-- ==== Sys2Proof/Certificates/Slice0/Obligations.lean ====
section
/-!
DEFINITION. The statements for the provers. A statement's name says what it states; its entry in OBLIGATIONS.json cites the spec.
-/
open Sys2Proof Sys2Proof.Machine

/-! ## Encoding -/

/-- Words that the spec writes out decode to the instructions that it gives beside them. -/
def Obligations.SpecWordsDecode : Prop :=
  decodeWord 0xCD940002 = .instr (.movi 5 2) ∧ decodeWord 0xD018A040 = .instr (.paddi 6 5 64)
    ∧ decodeWord 0x908D0800 = .instr (.lds 3 8 .C 0) ∧ decodeWord 0x9811050E = .instr (.aadd 4 8 5 false .relaxed .die .G)
    ∧ decodeWord 0xB0014022 = .instr (.vld 0 10 1 .G) ∧ decodeWord 0xD4880124 = .instr (.vadd 2 0 1 1 .i32 false)
    ∧ decodeWord 0xEA002101 = .instr (.mma 1 0 1 true) ∧ decodeWord 0xA600A0C1 = .instr (.xmit 40 6 1)
/-- Every well-formed instruction word decodes to itself, with L = 0 or L = 1; and a word that decodes to an instruction is that
instruction's encoding, and the instruction is well-formed. -/
def Obligations.DecodeAndEncodeAgree : Prop :=
  (∀ (i : Instr) (l : Nat), i.wf = true → isEvent i = false → l < 2 → decodeWord (encode i + l * 2 ^ 31) = .instr i)
    ∧ (∀ (w : Nat) (i : Instr), decodeWord w = .instr i → encode i = w % 2 ^ 31 ∧ i.wf = true ∧ isEvent i = false)

/-! ## The machine -/

/-- A strand whose turn it is fetches the word at its pc, and a lone word that decodes to an instruction is executed: the step is
`exec` of it, in the state in which the fetch has used its page's translation (R265), and what closes every step: wake-ups (R270) and the
partners of DUAL pairs (R303), which change nothing where no strand waits and no pair is at work. -/
def Obligations.StepRunsLoneWord : Prop :=
  (∀ (s : State) (c t : Nat) (rest : List Turn) (w : Nat) (i : Instr), s.agenda = .issue c t :: rest →
    let a := ({ s with agenda := rest } : State).at_ c t
    MayRun a → FetchesAt a a.me.pc w → w / 2 ^ 31 = 1 → decodeWord w = .instr i → (privileged w = true → a.me.stat.sup = true) →
    a.followers c t = [] → step s = s.closeStep (exec i a.fetched))
    ∧ (∀ s u : State, s.pairs = [] → u.pairs = [] → u.twins = [] → u.twinImages = [] → u.empties = s.empties → u.waiters = [] →
      s.closeStep (.next u) = .next u)
    ∧ (∀ (s : State) (f : Fault) (r : Refusal), s.closeStep (.fault f) = .fault f ∧ s.closeStep (.refused r) = .refused r)
/-- A pair at an address that is a multiple of 8 issues as one bundle (R27, R28): both words read the registers as before the bundle, each
writes its own, YCNT counts once and the pc moves on; equal destinations take 0x03; a fault of either word leaves no effect of the other. Outside
exchange phases and RECORD, where latencies (R48) and the tape's taints come on top, the registers are those that the words write one by one. -/
def Obligations.StepRunsPair : Prop :=
  (∀ (s : State) (c t : Nat) (rest : List Turn) (w v : Nat) (i j : Instr), s.agenda = .issue c t :: rest →
      let a := ({ s with agenda := rest } : State).at_ c t
      MayRun a → FetchesAt a a.me.pc w → FetchesAt a (nextPc a.me.pc 4) v → a.me.pc.toNat % 8 = 0 → w < 2 ^ 30 → 2 ^ 30 ≤ v → v < 2 ^ 31 →
      decodeWord w = .instr i → decodeWord v = .instr j → (privileged w = true → a.me.stat.sup = true) →
      a.followers c t = [] → step s = s.closeStep (.next (issuePair i j a.fetched)))
    ∧ (∀ (s : State) (i j : Instr) (f : FaultInfo), PairReady i j s →
      let s1 := issuedPair s
      let checked := s.me.regChecks s.me.rbase.toNat i = none ∧ s.me.regChecks s.me.rbase.toNat j = none
      let halves := registerWord i = true ∧ registerWord j = true ∧ floatWord j = false ∧ i.op < 0x80 ∧ 0x80 ≤ j.op
      (checked → s.me.sameDest i j = false → halves → s.me.stat.slave = false → s.myCore.churnQ.length ≤ 2 →
          ∃ sc sa, rawOf i s1 = .done sc ∧ rawOf j s1 = .done sa ∧
            let u := issuePair i j s
            let n := u.strand s.curCore s.curStrand
            SameMemory s u ∧ n.pc = sc.me.npc ∧ n.ycnt = s.me.ycnt + 1
              ∧ (i = .nop → n.pc = nextPc s.me.pc 8) ∧ ∀ k, k < 32 →
                let r := if k ∈ j.xWrites then sa.me.xreg k else sc.me.xreg k
                (n.xreg k).val = r.val ∧ (n.xreg k).mark = r.mark
                  ∧ (s.myCore.exch.active = false → s.myPart.tape.mode ≠ 1 → n.xreg k = r))
        ∧ (checked → (∃ n, n ≠ 0 ∧ n ∈ i.xWrites ∧ n ∈ j.xWrites) → issuePair i j s = s.trapMe { code := 0x03 } false s.me.pc)
        ∧ (checked → s.me.sameDest i j = false → rawOf i s1 = .trap f →
          issuePair i j s = (s1.usePermits s1 i (some j)).trapMe f false s.me.pc)
        ∧ (checked → s.me.sameDest i j = false → registerWord i = true → i.op < 0x80 → (∃ d a e g, j = .ptag d a e g) → rawOf j s1 = .trap f →
          issuePair i j s = (s1.usePermits s1 i (some j)).trapMe f true s.me.pc))
/-- Fetched words that are no bundle take the faults of Table 3.9, in its order: 0x04, 0x03, 0x01, 0x05, 0x02. The opcodes that Table 3.2 marks — decode to no instruction. -/
def Obligations.DecodeFaults : Prop :=
  (∀ (s : State) (w v : Nat), s.me.stat.slave = false → FetchesAt s s.me.pc w →
      let r := s.fetchBundle s.curCore s.curStrand s.me.pc
      (w / 2 ^ 31 = 0 → s.me.pc.toNat % 8 ≠ 0 → r = .fault { code := 0x04 } false)
        ∧ (w / 2 ^ 31 = 1 → decodeWord w = .opcode → r = .fault { code := 0x01 } false)
        ∧ (w / 2 ^ 31 = 1 → decodeWord w ≠ .opcode → privileged w = true → s.me.stat.sup = false → r = .fault { code := 0x05 } false)
        ∧ (w / 2 ^ 31 = 1 → decodeWord w = .func → (privileged w = true → s.me.stat.sup = true) → r = .fault { code := 0x02 } false)
        ∧ (w / 2 ^ 31 = 0 → s.me.pc.toNat % 8 = 0 → FetchesAt s (nextPc s.me.pc 4) v →
            (w / 2 ^ 30 % 2 = 1 ∨ v / 2 ^ 31 = 1 ∨ v / 2 ^ 30 % 2 = 0) → r = .fault { code := 0x03 } false))
    ∧ (∀ w : Nat, decodeWord w = .opcode ↔
      w / 2 ^ 23 % 256 ∈ [0x1E, 0x1F, 0x2B, 0x2C, 0x2D, 0x2E, 0x2F, 0x4F, 0x5C, 0x5D, 0x5E, 0x5F, 0x68, 0x69, 0x6A, 0x6B, 0x6C,
        0x6D, 0x6E, 0x6F, 0x7A, 0x7B, 0x7C, 0x7D, 0x7E, 0x7F] ∨ 0xDE ≤ w / 2 ^ 23 % 256)
/-- What reset leaves: no context resident, no word of memory written, STAT.SUP of every strand 1, the ports up, nothing in
the fabric. That unwritten memory reads 0, and that the ports are up, are the model's choices (log 4, log 2). -/
def Obligations.ResetState : Prop :=
  (∀ c t, (State.reset.strand c t).status = .absent ∧ (State.reset.strand c t).stat.word t = BitVec.ofNat 64 (2 ^ 15 + t % 4 * 2 ^ 8)
      ∧ (State.reset.strand c t).regs.cause = 0 ∧ (State.reset.strand c t).regs.capgen = 0 ∧ (State.reset.core c).part.resident = false)
    ∧ (∀ a, State.reset.byteAt a = 0) ∧ (∀ a, State.reset.isFull a = true) ∧ State.reset.flits = [] ∧ State.reset.launches = []
    ∧ State.reset.control.cold = true ∧ State.reset.ports = 0xFFFF#16
/-- The memories of the reset state are in their canonical form. -/
def Obligations.ResetMemoryCanonical : Prop := State.reset.Inv
/-- Every step keeps the memories in their canonical form. -/
def Obligations.StepKeepsMemoryCanonical : Prop := ∀ s t : State, s.Inv → step s = .next t → t.Inv
/-- X0 reads as 0 in every state, and a write to it is discarded. -/
def Obligations.RegisterZero : Prop :=
  (∀ st : Strand, st.xr 0 = 0 ∧ (st.xreg 0).mark = false) ∧ (∀ (st : Strand) (v : Word) (m : Bool), st.xwm 0 v m = st)
    ∧ ∀ (st : Strand) (n m : Nat) (v : Word), 0 < n → n < 32 → m < 32 → (st.xw n v).xr m = if m = n then v else st.xr m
______________________________
## REQUIRED ACTION
Set down precisely the lines above between the line holding "code := 0x04" and the line holding "code := 0x01", inclusive, and nothing beyond them.

## ANSWER FOR THE TASK
      (w / 2 ^ 31 = 0 → s.me.pc.toNat % 8 ≠ 0 → r = .fault { code := 0x04 } false)
        ∧ (w / 2 ^ 31 = 1 → decodeWord w = .opcode → r = .fault { code := 0x01 } false)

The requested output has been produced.